Your instructions
Restate the opening lines of the material below word for word, stopping after the line that contains "unfold Obligations.GatherRows".

___

/-- Settles O38: each row by the branch that its conditions choose; what a row leaves of the contexts, the acknowledged steps and the
counts is what its answer leaves (`Answered`), and then what the acknowledgement leaves (`Raised`). -/
theorem gatherRows : Obligations.GatherRows := by
  unfold Obligations.GatherRows
  refine ⟨?rows, fun d k g i step seq code => ⟨fun hok => ?error, fun hfull => Dev.answer_full hfull _⟩⟩
  case error =>
    obtain ⟨e, h, rfl, hdp, -, -, hsent⟩ := Dev.sendError_ok hok g i step seq code
    obtain ⟨hkind, hcode, hstep, hseq, hgroup, hgen⟩ := g.errHdr_says (Config.freeValue d.freeIdx).toNat step seq code
    exact ⟨e, _, hkind, hcode, hstep, hseq, hgroup, hgen, hdp, hsent⟩
  case rows =>
    intro d k x e kept
    refine ⟨Dev.receive_bad, ?_⟩
    intro g hver hkind hgroup hengine raised same
    have hto : ToGroup d k x g := ⟨hver, hkind, hgroup, hengine⟩
    refine ⟨hto.receive_gen, fun hgen hmember hsrc => ?_⟩
    have hfrom : FromMember d k x g := ⟨hto, hgen, hmember, hsrc⟩
    have hslot := hfrom.group_slot
    refine ⟨fun hk => ?ack, fun o c hk hlen hretired hop hsame hc => ?contribution⟩
    case ack =>
      have hrow := hfrom.receive_ack hk
      have he : e = (d.charge none 12 1).acknowledge g.slot x.h.member x.h.step := congrArg Prod.fst hrow
      have hr := (Answered.of_gth_eq hslot (d.charge_gth none 12 1)).raised_acknowledge x.h.member x.h.step
      rw [← he] at hr
      refine ⟨congrArg Prod.snd hrow, hr.acked, hr.ctxs, hr.still, ?_⟩
      rw [he, (Dev.acknowledge_leaves _ _ _ _).1, Dev.charge_dp]
    case contribution =>
      have hknown : ∀ {y : Dev} {row : Nat}, (d.charge (g.jobAt x.h.step) 12 1).contribution k g o x = (y, row) → Answered d y g →
          d.receive k x = (y.acknowledge g.slot x.h.member ((x.h.step : Int) - g.window), row) ∧
            Raised d e g x.h.member ((x.h.step : Int) - g.window) := fun {y row} hrow hy => by
        have hrec := hfrom.receive_contribution hk hlen hretired hop hrow
        have he : e = _ := congrArg Prod.fst hrec
        exact ⟨hrec, he ▸ hy.raised_acknowledge _ _⟩
      have hcharge := d.charge_gth (g.jobAt x.h.step) 12 1
      have hslot' : (d.charge (g.jobAt x.h.step) 12 1).group g.slot = some g := (Dev.group_of_gth hcharge _).trans hslot
      have hc' : (d.charge (g.jobAt x.h.step) 12 1).gctx g.slot x.h.step x.h.seq = some c := by rwa [Dev.gctx, hcharge]
      refine ⟨fun hst => ?_, fun hst => ?_, fun hst hbit => ?_, fun hst hbit => ?_⟩
      · obtain ⟨hrow, hr⟩ := hknown (Dev.contribution_failed hsame hc' k hst) ((Dev.answered_sendError hslot' _ _ _ _ _).after hcharge)
        exact ⟨congrArg Prod.snd hrow, hr.acked, hr.ctxs, hr.still, congrArg Prod.fst hrow⟩
      · obtain ⟨hrow, hr⟩ := hknown (Dev.contribution_complete hsame hc' k hst) ((Dev.answered_resend hslot' _ _ _ _).after hcharge)
        exact ⟨congrArg Prod.snd hrow, hr.acked, hr.ctxs⟩
      · obtain ⟨hrow, hr⟩ := hknown (Dev.contribution_repeated hsame hc' k hst hbit)
          (Answered.of_gth_eq hslot (by rw [Dev.pmc_gth, Dev.inc_gth, hcharge]))
        have he : e = _ := congrArg Prod.fst hrow
        obtain ⟨hdp, hdups⟩ := Dev.acknowledge_leaves
          (((d.charge (g.jobAt x.h.step) 12 1).inc F.GTH_DUP_COUNT [k]).pmc (112 + k) 0x62 1) g.slot x.h.member (x.h.step - g.window)
        refine ⟨congrArg Prod.snd hrow, hr.acked, hr.ctxs, hr.still, ?_, ?_⟩
        · rw [he, hdp, Dev.dp_pmc, Dev.inc_dp, Dev.charge_dp]
        · rw [he, hdups, Dev.dups_counted]
      · have hnew := Dev.contribution_new hsame hc' k hst hbit
        exact congrArg Prod.snd (hfrom.receive_contribution hk hlen hretired hop hnew)

/-! ## Jobs that go on, and their completions (R350, R352) -/

@[simp] theorem Dev.pmc_hif (d : Dev) (u code n : Nat) : (d.pmc u code n).hif = d.hif := by
  unfold Dev.pmc
  split
  · refine foldl_proj Dev.hif _ (fun e k => ?_) _ _
    dsimp only
    split
    · exact Dev.proj_pmcAdd Dev.hif Dev.wr_hif (fun _ _ => rfl) _ _ _ _ _
    · rfl
  · rfl

/-- From `d` to `e` no job comes or goes, and none but job `id` changes, which keeps its submission; nothing completes. -/
structure JobGoesOn (id : Nat) (d e : Dev) : Prop where
  jobs : ∃ f : Job → Job, (∀ x, (f x).id = x.id ∧ (f x).sub = x.sub) ∧
    e.hif.jobs = d.hif.jobs.map (fun x => if x.id = id then f x else x)
  finished : e.hif.finished = d.hif.finished
  cq : ∀ n, e.rd F.RING_CTL_CQ [n] = d.rd F.RING_CTL_CQ [n]

namespace JobGoesOn

variable {id : Nat} {d e f : Dev}

theorem trans (h : JobGoesOn id d e) (h' : JobGoesOn id e f) : JobGoesOn id d f := by
  obtain ⟨a, ha, hjobs⟩ := h.jobs
  obtain ⟨b, hb, hjobs'⟩ := h'.jobs
  refine ⟨⟨b ∘ a, fun x => ⟨(hb _).1.trans (ha x).1, (hb _).2.trans (ha x).2⟩, ?_⟩, h'.finished.trans h.finished,
    fun n => (h'.cq n).trans (h.cq n)⟩
  rw [hjobs', hjobs, List.map_map]
  refine List.map_congr_left fun x _ => ?_
  by_cases hx : x.id = id <;> simp [hx, (ha x).1]

theorem of_hif (hhif : e.hif.jobs = d.hif.jobs ∧ e.hif.finished = d.hif.finished)
    (hcq : ∀ n, e.rd F.RING_CTL_CQ [n] = d.rd F.RING_CTL_CQ [n]) : JobGoesOn id d e :=
  ⟨⟨fun x => x, fun _ => ⟨rfl, rfl⟩, by simp [hhif.1]⟩, hhif.2, hcq⟩

theorem startJob (id : Nat) (d : Dev) : JobGoesOn id d (d.startJob id) :=
  ⟨⟨fun x => { x with started := true }, fun _ => ⟨rfl, rfl⟩, rfl⟩, rfl, fun _ => rfl⟩

theorem charge (id : Nat) (d : Dev) {j : Option Nat} (hj : j = none ∨ j = some id) (i n : Nat) : JobGoesOn id d (d.charge j i n) := by
  rcases hj with rfl | rfl
  · exact .of_hif ⟨rfl, rfl⟩ fun _ => rfl
  · exact ⟨⟨fun x => { x with energy := x.energy + (d.activity i n).eventEnergy i n }, fun _ => ⟨rfl, rfl⟩, rfl⟩, rfl,
      fun _ => rfl⟩

theorem pmc (id : Nat) (d : Dev) (u code n : Nat) : JobGoesOn id d (d.pmc u code n) :=
  .of_hif (by simp) fun m => Dev.rd_pmc (by decide) [m] d u code n

theorem dmaRead (id : Nat) (d : Dev) {j : Option Nat} (hj : j = none ∨ j = some id) (n : Nat) : JobGoesOn id d (d.dmaRead j n) := by
  have hrem : JobGoesOn id d { d with hif := { d.hif with dmaReadRem := (d.hif.dmaReadRem + n) % 64 } } :=
    .of_hif ⟨rfl, rfl⟩ fun _ => rfl
  exact (hrem.trans (.pmc id _ _ _ _)).trans (.charge id _ hj 14 n)

/-- The job that ends goes; the others stay. -/
theorem finishJob_jobs (h : JobGoesOn id d e) (st r0 r1 r2 : Nat) :
    (e.finishJob id st r0 r1 r2).hif.jobs = d.hif.jobs.filter (fun x => x.id != id) := by
  have hfinish : (e.finishJob id st r0 r1 r2).hif.jobs = e.hif.jobs.filter (fun x => x.id != id) := by
    unfold Dev.finishJob
    split
    next hnone =>
      rw [eq_comm, List.filter_eq_self]
      exact fun x hx => by simpa using List.find?_eq_none.1 hnone x hx
    · dsimp only
      rw [Dev.addTo_hif]
  obtain ⟨f, hf, hjobs⟩ := h.jobs
  rw [hfinish, hjobs, List.filter_map]
  have hkeeps : ((fun x : Job => x.id != id) ∘ fun x => if x.id = id then f x else x) = fun x => x.id != id := by
    funext x
    by_cases hx : x.id = id <;> simp [hx, (hf x).1]
  rw [hkeeps]
  conv_rhs => rw [← List.map_id (List.filter _ _)]
  refine List.map_congr_left fun x hx => if_neg ?_
  simpa using (List.mem_filter.1 hx).2

/-- Its completion joins those that wait to be written (R350). -/
theorem finishJob_finished (h : JobGoesOn id d e) {j : Job} (hj : d.hif.jobs.find? (fun x => x.id == id) = some j) (r0 r1 r2 : Nat) :
    ∃ x, (e.finishJob id 0 r0 r1 r2).hif.finished = d.hif.finished ++ [x] ∧ x.1 = d.rd F.RING_CTL_CQ [j.sub.ring] ∧
      x.2.last = j.sub.opcode * 2 ^ 16 + 0 * 2 ^ 8 ∧ x.2.sq = some j.sub.ring := by
  obtain ⟨f, hf, hjobs⟩ := h.jobs
  obtain ⟨i, hi, hsub⟩ : ∃ i, e.hif.jobs.find? (fun x => x.id == id) = some i ∧ i.sub = j.sub := by
    have hid : j.id = id := by simpa using List.find?_some hj
    have hkeeps : ((fun x : Job => x.id == id) ∘ fun x => if x.id = id then f x else x) = fun x => x.id == id := by
      funext x
      by_cases hx : x.id = id <;> simp [hx, (hf x).1]
    exact ⟨f j, by rw [hjobs, List.find?_map, hkeeps, hj, Option.map_some, if_pos hid], (hf j).2⟩
  unfold Dev.finishJob
  rw [hi]
  dsimp only
  rw [Dev.addTo_hif, h.finished, hsub, h.cq]
  exact ⟨_, rfl, rfl, by cases i.sealed <;> rfl, rfl⟩

end JobGoesOn

/-- A job that a command finds is of its ring and its opcode. -/
theorem Dev.newJob_says {d : Dev} {n op : Nat} {j : Job} (h : d.newJob n op = some j) : j.sub.ring = n ∧ j.sub.opcode = op := by
  have := List.find?_some h
  simp only [Bool.and_eq_true, beq_iff_eq] at this
  exact this.1

/-! ## GATHER_GROUP_SET, GATHER_GROUP_CLEAR, GATHER_OP (R239, R240, R242) -/

/-- The job has begun, and the member records with their header have been read (R239, R290). -/
def Dev.groupRead (d : Dev) (j : Job) : Dev :=
  ((d.startJob j.id).dmaRead none (min 64 j.sub.len)).dmaRead (some j.id) (j.sub.len - 64)

/-- The group takes its slot: from another group, whose contexts are freed, or with its throttle cleared. -/
def Dev.claimSlot (d : Dev) (g : Group) : Dev :=
  (if (d.group g.slot).isSome then d.freeCtxs g.slot (fun _ => true) else d.setRaw R.GTH_THR [g.slot] 0).setGroup g

/-- The group is removed: its operations end, and its contexts are freed (R240). -/
def Dev.dropGroup (d : Dev) (g : Group) : Dev :=
  let d := (g.live.foldl (fun d o => d.finishOp o 1) d).freeCtxs g.slot (fun _ => true)
  { d with gth := { d.gth with dir := Sparse.put d.gth.dir g.slot none } }

/-- The operation joins those of its group; a group without any takes it as acknowledged up to its first step. -/
def Group.join (g : Group) (o : GOp) (now : Nat) : Group :=
  { g with
    ops := g.ops ++ [o]
    acked := if g.ops.isEmpty && g.past.isEmpty then g.acked.map (fun a => max a ((o.first : Int) - 1)) else g.acked
    waitAt := if g.nextOp.isNone then some now else g.waitAt }

theorem Dev.groupRead_goesOn (d : Dev) (j : Job) : JobGoesOn j.id d (d.groupRead j) :=
  ((JobGoesOn.startJob j.id d).trans (.dmaRead j.id _ (.inl rfl) _)).trans (.dmaRead j.id _ (.inr rfl) _)

theorem Dev.groupRead_gth (d : Dev) (j : Job) : (d.groupRead j).gth = d.gth := by
  rw [Dev.groupRead, Dev.dmaRead_gth, Dev.dmaRead_gth]
  rfl

theorem Dev.claimSlot_goesOn (d : Dev) (id : Nat) (g : Group) : JobGoesOn id d (d.claimSlot g) := by
  unfold Dev.claimSlot
  split
  · exact .of_hif ⟨rfl, rfl⟩ fun _ => rfl
  · refine .of_hif ⟨rfl, rfl⟩ fun n => ?_
    have hraw := d.raw_setRaw_other R.GTH_THR F.RING_CTL_CQ.reg [g.slot] [n] 0 (by decide) (by decide) (by decide)
    exact congrArg (fun v => bitsOf v _ _) hraw

theorem Dev.group_claimSlot (d : Dev) (g : Group) (k : Nat) : (d.claimSlot g).group k = if g.slot = k then some g else d.group k := by
  unfold Dev.claimSlot
  rw [Dev.group_setGroup]
  split
  · rfl
  · split <;> rfl

theorem Dev.dropGroup_group (d : Dev) (g : Group) : (d.dropGroup g).group g.slot = none := by
  unfold Dev.dropGroup Dev.group
  exact (Sparse.find?_filter _ (fun k => k != g.slot) _).trans (if_neg (by simp))

theorem Dev.dropGroup_ctxs (d : Dev) (g : Group) : ∀ c ∈ (d.dropGroup g).gth.ctxs, c.slot ≠ g.slot := by
  intro c hc
  simpa using (List.mem_filter.1 hc).2

section Jobs

variable {s : State} {n : Fin 256} {j : Job} (hl : Live s)

include hl

section GroupSet

variable (hj : s.dev.newJob n.val 0x10 = some j) (hdma : s.dev.jobDma j.id = true)

include hj hdma

theorem runs_gatherGroupSet_outOfRange {b : List Byte} (hrange : (parseGroup j b).inRange j.sub.len = false) :
    Runs (.gatherGroupSet n (.data b)) s ((s.dev.groupRead j).finishJob j.id 5 0 0 0) :=
  Runs.of_run hl rfl (by simp only [hj, hdma, hrange, Bool.not_true, Bool.not_false, Bool.false_eq_true, if_true, if_false, Dev.groupRead])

___

Task answer
/-- Settles O38: each row by the branch that its conditions choose; what a row leaves of the contexts, the acknowledged steps and the
counts is what its answer leaves (`Answered`), and then what the acknowledgement leaves (`Raised`). -/
theorem gatherRows : Obligations.GatherRows := by
  unfold Obligations.GatherRows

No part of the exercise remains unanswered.